220714 Ethical Challenges to Informed Consent for Genetic Research during Critical Illness

Monday, November 8, 2010 : 8:45 AM - 9:00 AM

Ellen Iverson, MPH , Community Health Outcomes and Intervention Research Program, Childrens Hospital Los Angeles/USC Keck School of Medicine, Los Angeles, CA
Erica Shehane, MPH, MSW , Community Health Outcomes and Intervention Research Program, Childrens Hospital Los Angeles, Los Angeles, CA
Aaron Celious, PhD , Community Health Outcomes and Intervention Research Program, Childrens Hospital Los Angeles, Los Angeles, CA
Carie Kennedy, RN , Department of Surgery, Washington University School of Medicine, St. Louis, MO
Victoria Warren, RN , Department of Surgery, University of Texan Southwestern Medical Center, Dallas, TX
Alexander Eastman, MD, MPH , Department of Surgery, University of Texas Southwestern Medical Center, Dallas, TX
Bradley Freeman, MD , Department of Surgery, Washington University School of Medicine, St. Louis, MO
Background: Clinical investigation conducted in critically ill patients is challenging due to disease severity, treatment complexity, and reliance on surrogate decision makers (SDMs) to provide informed consent. Acquisition of genetic data is increasingly common in critical illness research. The extent to which SDMs understand implications of genetic data collection for purposes of providing permission for research participation is unexplored. Methods: We conducted 23 focus groups and 35 in-depth interviews with African-American, Caucasian and Hispanic SDMs for adult critical care patients in two tertiary care hospitals. Hypothetical scenarios and specific language abstracted from sample informed consent documents were presented to elicit perceptions about genetic technology and learn what information SDMs require to make informed decisions about research participation. Atlas.ti software was used to conduct thematic content analysis. Results: Participants' knowledge of genetics was limited and based primarily on media exposure or personal experience (e.g., paternity testing). Misinformation included the belief that genetic material can be ‘used up' over time. No participant was aware of the potential use of genetics to personalize treatment. While most respondents would permit family members' participation in genetic research, they required guidance to fully understand details of genetic data collection, such as biobanking for future use, potential for commercialization, etc. Conclusion: Participants expressed willingness to permit genetic research participation, though most lacked a fundamental grasp of this technology. Informed consent processes targeting such knowledge gaps may be essential to ensure that genetic data collection during critical illness is conducted in the most transparent manner possible.

Learning Areas:
Advocacy for health and health education
Assessment of individual and community needs for health education
Ethics, professional and legal requirements
Planning of health education strategies, interventions, and programs
Public health or related laws, regulations, standards, or guidelines
Public health or related public policy

Learning Objectives:
1. Identify logistical aspects of clinical research conducted in the ICU setting that potentially present ethical challenges, and will be able to describe how these challenges are amplified when considering genetic data collection. 2. Identify "milestones" research subjects need to achieve in order to feel confident in their abilities to make an informed decision about providing consent for their family member to participate in genetic research during critical illness. 3. List key concepts that need to be included during the consent process for studies involving genetic research during critical illness.

Keywords: Genetics, Bioethics

Presenting author's disclosure statement:

Qualified on the content I am responsible for because: I am qualified as I have been conducting mixed method public health research in clinical and community settings for 30 years.

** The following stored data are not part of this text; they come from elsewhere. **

-- ==== Sys2Proof/Laws/Places.lean ====
section
/-! SUPPORT. What the operations that fill the lists of the state give: the places they keep to, and what a reader of
the configuration image answers. -/

namespace Sys2Proof.Machine

open Sys2Proof

/-! ## Lists with places -/

/-- What keeps the last `n` of a list keeps to `n` places. -/
theorem keepLast_room {α : Type} (l : List α) (n : Nat) : (l.drop (l.length - n)).length ≤ n := by
  rw [List.length_drop]; omega

theorem joinHistory_room {α : Type} (x : α) (l : List α) : (joinHistory x l).length ≤ historyRoom := keepLast_room _ _

theorem joinAttempt_room (t : Nat) (l : List Nat) : (joinAttempt t l).length ≤ attemptRoom := keepLast_room _ _

/-- With at most one attempt listed none leaves the list. -/
theorem joinAttempt_keeps (t : Nat) (l : List Nat) (h : l.length ≤ 1) : joinAttempt t l = l ++ [t] := by
  have : (l ++ [t]).length - attemptRoom = 0 := by simp only [attemptRoom, List.length_append, List.length_singleton]; omega
  simp only [joinAttempt, this, List.drop_zero]

theorem putElements_room (c : AnnounceCfg) (slots : List Nat) (num : Nat) (es : List Element) (cur : Nat)
    (fifo : List Phrase) (h : fifo.length ≤ fifoRoom) : (putElements c slots num es cur fifo).2.length ≤ fifoRoom := by
  induction es generalizing cur fifo with
  | nil => exact h
  | cons e es ih =>
    unfold putElements
    simp only
    split
    · exact ih _ _ (by simpa [tagPhrases] using by assumption)
    · exact h

theorem stage_room (s : State) (e : PlanEntry) (h : s.ttu.staging.length ≤ launchRoom) :
    (s.stage e).ttu.staging.length ≤ launchRoom := by
  unfold State.stage
  (repeat' split) <;> first
    | exact h
    | (simp only [List.length_append, List.length_singleton, launchRoom] at *; omega)

theorem insertLaunch_length (e : LaunchEntry) (l : List LaunchEntry) : (insertLaunch e l).length = l.length + 1 := by
  induction l with
  | nil => rfl
  | cons x xs ih => unfold insertLaunch; split <;> simp [ih]

theorem insertUrgent_length (x : CmdItem) (l : List CmdItem) : (insertUrgent x l).length = l.length + 1 := by
  induction l with
  | nil => rfl
  | cons y ys ih => unfold insertUrgent; split <;> simp [ih]

theorem placeWaiting_length (x : CmdItem) (l : List CmdItem) : (placeWaiting x l).length = l.length + 1 := by
  unfold placeWaiting
  split
  · exact insertUrgent_length x l
  · simp

/-- Among commands that have not started an urgent one stands behind the urgent ones that lead and ahead of all others
(R185). -/
theorem placeWaiting_urgent (x : CmdItem) (l : List CmdItem) (h : x.cmd.urgent = true) :
    placeWaiting x l = l.takeWhile (·.cmd.urgent) ++ x :: l.dropWhile (·.cmd.urgent) := by
  simp only [placeWaiting, h, if_true]
  induction l with
  | nil => rfl
  | cons y ys ih => unfold insertUrgent; split <;> simp_all

theorem placeCmd_length (x : CmdItem) (l : List CmdItem) : (placeCmd x l).length = l.length + 1 := by
  cases l with
  | nil => rfl
  | cons h t => simp [placeCmd, placeWaiting_length]

theorem joinTaken_room (x : Taken) (l : List Taken) : (joinTaken x l).length ≤ takenRoom := keepLast_room _ _

theorem insertAsk_length (a : QueuedAsk) (q : List QueuedAsk) : (insertAsk a q).length = q.length + 1 := by
  induction q with
  | nil => rfl
  | cons x xs ih => unfold insertAsk; split <;> simp [ih]

theorem dropPair_length (node p : Nat) (q : List QueuedAsk) : (dropPair node p q).length ≤ q.length :=
  List.length_filter_le _ _

theorem insertRequest_length (r : Request) (q : List Request) : (insertRequest r q).length = q.length + 1 := by
  induction q with
  | nil => rfl
  | cons x xs ih => unfold insertRequest; split <;> simp [ih]

/-- A place given is a free one. -/
theorem annPlace_room (s t : State) (n : Nat) (hs : s.anu.queue.length ≤ annRoom) (h : s.annPlace n = some t) :
    t.anu.queue.length < annRoom := by
  unfold State.annPlace at h
  split at h
  · cases h; assumption
  · split at h
    · split at h
      · rename_i hx _ _ _ _
        cases h
        have : s.anu.queue.length ≠ 0 := by intro h0; simp_all
        show (s.anu.queue.dropLast).length < annRoom
        rw [List.length_dropLast]
        simp only [annRoom] at *
        omega
      · cases h
    · cases h

theorem putRequest_queue (s : State) (r : Request) :
    (s.putRequest r).anu.queue.length = s.anu.queue.length + 1 := insertRequest_length _ _

theorem releaseOpt_anu (s : State) (h : Option Handle) : (s.releaseOpt h).anu = s.anu := by
  unfold State.releaseOpt State.releaseTimer State.endExhaustion State.updPairOf State.updChan State.updPlace State.post
  (repeat' split) <;> rfl

theorem dropWake_queue (s : State) : s.dropWake.anu.queue = s.anu.queue := by
  unfold State.dropWake
  split
  · rfl
  · simp [releaseOpt_anu]

/-- A request that joins keeps the queue within its places. -/
theorem enqueue_room (s : State) (r : Request) (hs : s.anu.queue.length ≤ annRoom) :
    (s.enqueue r).1.anu.queue.length ≤ annRoom := by
  unfold State.enqueue
  split
  · rename_i t h
    have h1 := annPlace_room s t r.priority hs h
    simp only [dropWake_queue, putRequest_queue]
    omega
  · exact hs

theorem joinRequest_room (s : State) (q : AnnReq) (hs : s.anu.queue.length ≤ annRoom) :
    (s.joinRequest q).1.anu.queue.length ≤ annRoom := by
  unfold State.joinRequest
  split
  · rename_i t h
    have h1 := annPlace_room s t q.priority hs h
    simp only [State.post, dropWake_queue, State.joinNew, putRequest_queue]
    omega
  · exact hs

/-! ## Bounds -/

theorem clampInt_eq (a b x : Int) (h : a ≤ b) : clampInt a b x = max a (min b x) := by
  unfold clampInt
  split
  · omega
  · split <;> omega

/-- The regulated dwell lies within Dmin and Dp + Hmax (R28). -/
theorem regulatedDwell_bounds (c : PlatformCfg) (w aa : Nat) (pd : Int) (b : Option Int) (h : c.dmin ≤ c.dp) :
    (c.dmin : Int) ≤ regulatedDwell c w aa pd b ∧ regulatedDwell c w aa pd b ≤ (c.dp : Int) + c.hmax := by
  unfold regulatedDwell
  rw [clampInt_eq _ _ _ (by omega)]
  omega

/-- A regen match keeps the target in the same bounds (R29). -/
theorem regenTarget_bounds (c : PlatformCfg) (aa : Nat) (tb : Int) (h : c.dmin ≤ c.dp) :
    (aa : Int) + c.dmin ≤ regenTarget c aa tb ∧ regenTarget c aa tb ≤ (aa : Int) + c.dp + c.hmax := by
  unfold regenTarget
  omega

/-! ## Timers -/

/-- A load again keeps the pool's channels and the coarse places in number. -/
theorem reloadTimer_slots (s : State) (h : Handle) (n : Nat) (mark : Option Nat) (periodic : Bool) :
    (s.reloadTimer h n mark periodic).tiu.chans.length = s.tiu.chans.length ∧
      (s.reloadTimer h n mark periodic).tiu.coarse.length = s.tiu.coarse.length := by
  unfold State.reloadTimer State.expireNow State.loadHeld State.updChan State.updPlace State.post
  (repeat' split) <;> simp

/-- A load of 0 on a held channel sets nothing: its owner is given the expiry in the same event (R150). -/
theorem reloadTimer_zero (s : State) (h : Handle) (i : Nat) (o : TimerOwner) (mark : Option Nat) (periodic : Bool)
    (hh : s.holds h = true) (hc : h.slot = .chan i) (ho : (s.chan i).owner = some o) :
    s.reloadTimer h 0 mark periodic = s.post (.timerExpired o) := by
  simp [State.reloadTimer, State.expireNow, hh, hc, ho]

/-! ## What a reader of the configuration image answers -/

/-- Every answer of a reader has a property. -/
abbrev Gives {α : Type} (r : Reader α) (P : α → Prop) : Prop := ∀ bs x rest, r bs = some (x, rest) → P x

theorem gives_pure {α : Type} {P : α → Prop} {x : α} (h : P x) : Gives (pure x) P := by
  intro bs y rest e
  cases e
  exact h

theorem gives_bind {α β : Type} {r : Reader α} {f : α → Reader β} {Q : α → Prop} {P : β → Prop} (hr : Gives r Q)
    (hf : ∀ x, Q x → Gives (f x) P) : Gives (r >>= f) P := by
  intro bs y rest e
  cases h : r bs with
  | none => simp [bind, StateT.bind, h] at e
  | some v => exact hf v.1 (hr bs v.1 v.2 h) v.2 y rest (by simpa [bind, StateT.bind, h] using e)

theorem gives_any {α : Type} (r : Reader α) : Gives r (fun _ => True) := fun _ _ _ _ => trivial

theorem gives_need {P : Unit → Prop} (b : Bool) (h : b = true → P ()) : Gives (need b) P := by
  intro bs y rest e
  unfold need at e
  split at e
  · exact h (by assumption)
  · cases e

theorem gives_readIn (w lo hi : Nat) : Gives (readIn w lo hi) (fun n => lo ≤ n ∧ n ≤ hi) :=
  gives_bind (gives_any _) (fun n _ =>
    gives_bind (gives_need (P := fun _ => lo ≤ n ∧ n ≤ hi) _ (fun h => by simpa using h)) (fun _ h => gives_pure h))

theorem gives_readMany {α : Type} {r : Reader α} {P : α → Prop} (h : Gives r P) (k : Nat) :
    Gives (readMany r k) (fun l => ∀ x ∈ l, P x) := by
  induction k with
  | zero => exact gives_pure (by simp)
  | succ k ih =>
    exact gives_bind h (fun x hx => gives_bind ih (fun xs hxs => gives_pure (by simpa using ⟨hx, hxs⟩)))

/-- A section record's limit is at most 3 (Table 4-1). -/
theorem readSectionCfg_limit : Gives readSectionCfg (fun c => c.limit ≤ 3) :=
  gives_bind (gives_any _) fun _ _ => gives_bind (gives_any _) fun _ _ => gives_bind (gives_any _) fun _ _ =>
    gives_bind (gives_any _) fun _ _ => gives_bind (gives_any _) fun _ _ => gives_bind (gives_readIn 1 1 3) fun _ h =>
      gives_bind (gives_any _) fun _ _ => gives_bind (gives_any _) fun _ _ => gives_bind (gives_any _) fun _ _ =>
        gives_bind (gives_any _) fun _ _ => gives_bind (gives_any _) fun _ _ => gives_pure h.2

/-- No section has a limit above 3. -/
abbrev LimitsFit (c : NodeConfig) : Prop := ∀ x ∈ c.sections, x.limit ≤ 3

theorem readGroup_limits (code : Nat) (c : NodeConfig) (hc : LimitsFit c) : Gives (readGroup code c) LimitsFit := by
  unfold readGroup
  split
  · exact gives_bind (gives_any _) fun _ _ => gives_bind (gives_any _) fun _ _ => gives_bind (gives_any _) fun _ _ =>
      gives_pure hc
  · exact gives_bind (gives_any _) fun _ _ => gives_bind (gives_any _) fun _ _ => gives_bind (gives_any _) fun _ _ =>
      gives_bind (gives_any _) fun _ _ => gives_bind (gives_any _) fun _ _ => gives_pure hc
  · exact gives_bind (gives_any _) fun _ _ => gives_bind (gives_any _) fun _ _ => gives_pure hc
  · exact gives_bind (gives_any _) fun _ _ => gives_bind (gives_any _) fun _ _ => gives_pure hc
  · exact gives_bind (gives_any _) fun _ _ =>
      gives_bind (gives_readMany readSectionCfg_limit _) fun _ h => gives_pure h
  · exact gives_bind (gives_any _) fun _ _ => gives_bind (gives_any _) fun _ _ => gives_bind (gives_any _) fun _ _ =>
      gives_pure hc
  · exact gives_bind (gives_any _) fun _ _ => gives_bind (gives_any _) fun _ _ => gives_bind (gives_any _) fun _ _ =>
      gives_pure hc
  · exact gives_bind (gives_any _) fun _ _ => gives_bind (gives_any _) fun _ _ => gives_pure hc
  · iterate 14 refine gives_bind (gives_any _) fun _ _ => ?_
    exact gives_pure hc
  · exact gives_bind (gives_any _) fun _ _ => gives_pure hc
  · exact gives_bind (gives_any _) fun _ _ => gives_pure hc
  · intro bs x rest h
    cases h

theorem readGroups_limits (fuel last : Nat) (c : NodeConfig) (bs : Bytes) (d : NodeConfig) (hc : LimitsFit c)
    (h : readGroups fuel last c bs = some d) : LimitsFit d := by
  induction fuel generalizing last c bs with
  | zero =>
    cases bs with
    | nil => simp only [readGroups] at h; split at h <;> cases h; exact hc
    | cons x xs => cases h
  | succ fuel ih =>
    cases bs with
    | nil => simp only [readGroups] at h; split at h <;> cases h; exact hc
    | cons code rest =>
      simp only [readGroups] at h
      split at h
      · cases h
      · split at h
        · cases h
        · split at h
          · cases h
          · split at h
            · rename_i n body _ _ c1 hr
              refine ih _ c1 _ ?_ h
              unfold readAll at hr
              split at hr
              · rename_i x hx
                cases hr
                exact readGroup_limits _ c hc _ _ _ hx
              · cases hr
            · cases h

/-- The constants of an image that passes its checks give no section a limit above 3. -/
theorem parseImage_limits (image : Bytes) (c : NodeConfig) (h : parseImage image = some c) : LimitsFit c := by
  unfold parseImage at h
  split at h
  · cases h
  · split at h
    · rename_i gs _ d hd
      split at h
      · cases h; exact readGroups_limits _ _ _ _ _ (by simp [LimitsFit, NodeConfig.blank]) hd
      · cases h
    · cases h

end Sys2Proof.Machine
end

Most recently, I have been conducting research related to patient-provider decision making in multiple clinical settings. I am currently Co-Investigator of two NIH funded studies examining the ethical and social implications of the emerging use of genetics to guide treatment (“personalized medicine”) and the enrollment of patients into genetic studies and biobanks.
Any relevant financial relationships? No

I agree to comply with the American Public Health Association Conflict of Interest and Commercial Support Guidelines, and to disclose to the participants any off-label or experimental uses of a commercial product or service discussed in my presentation.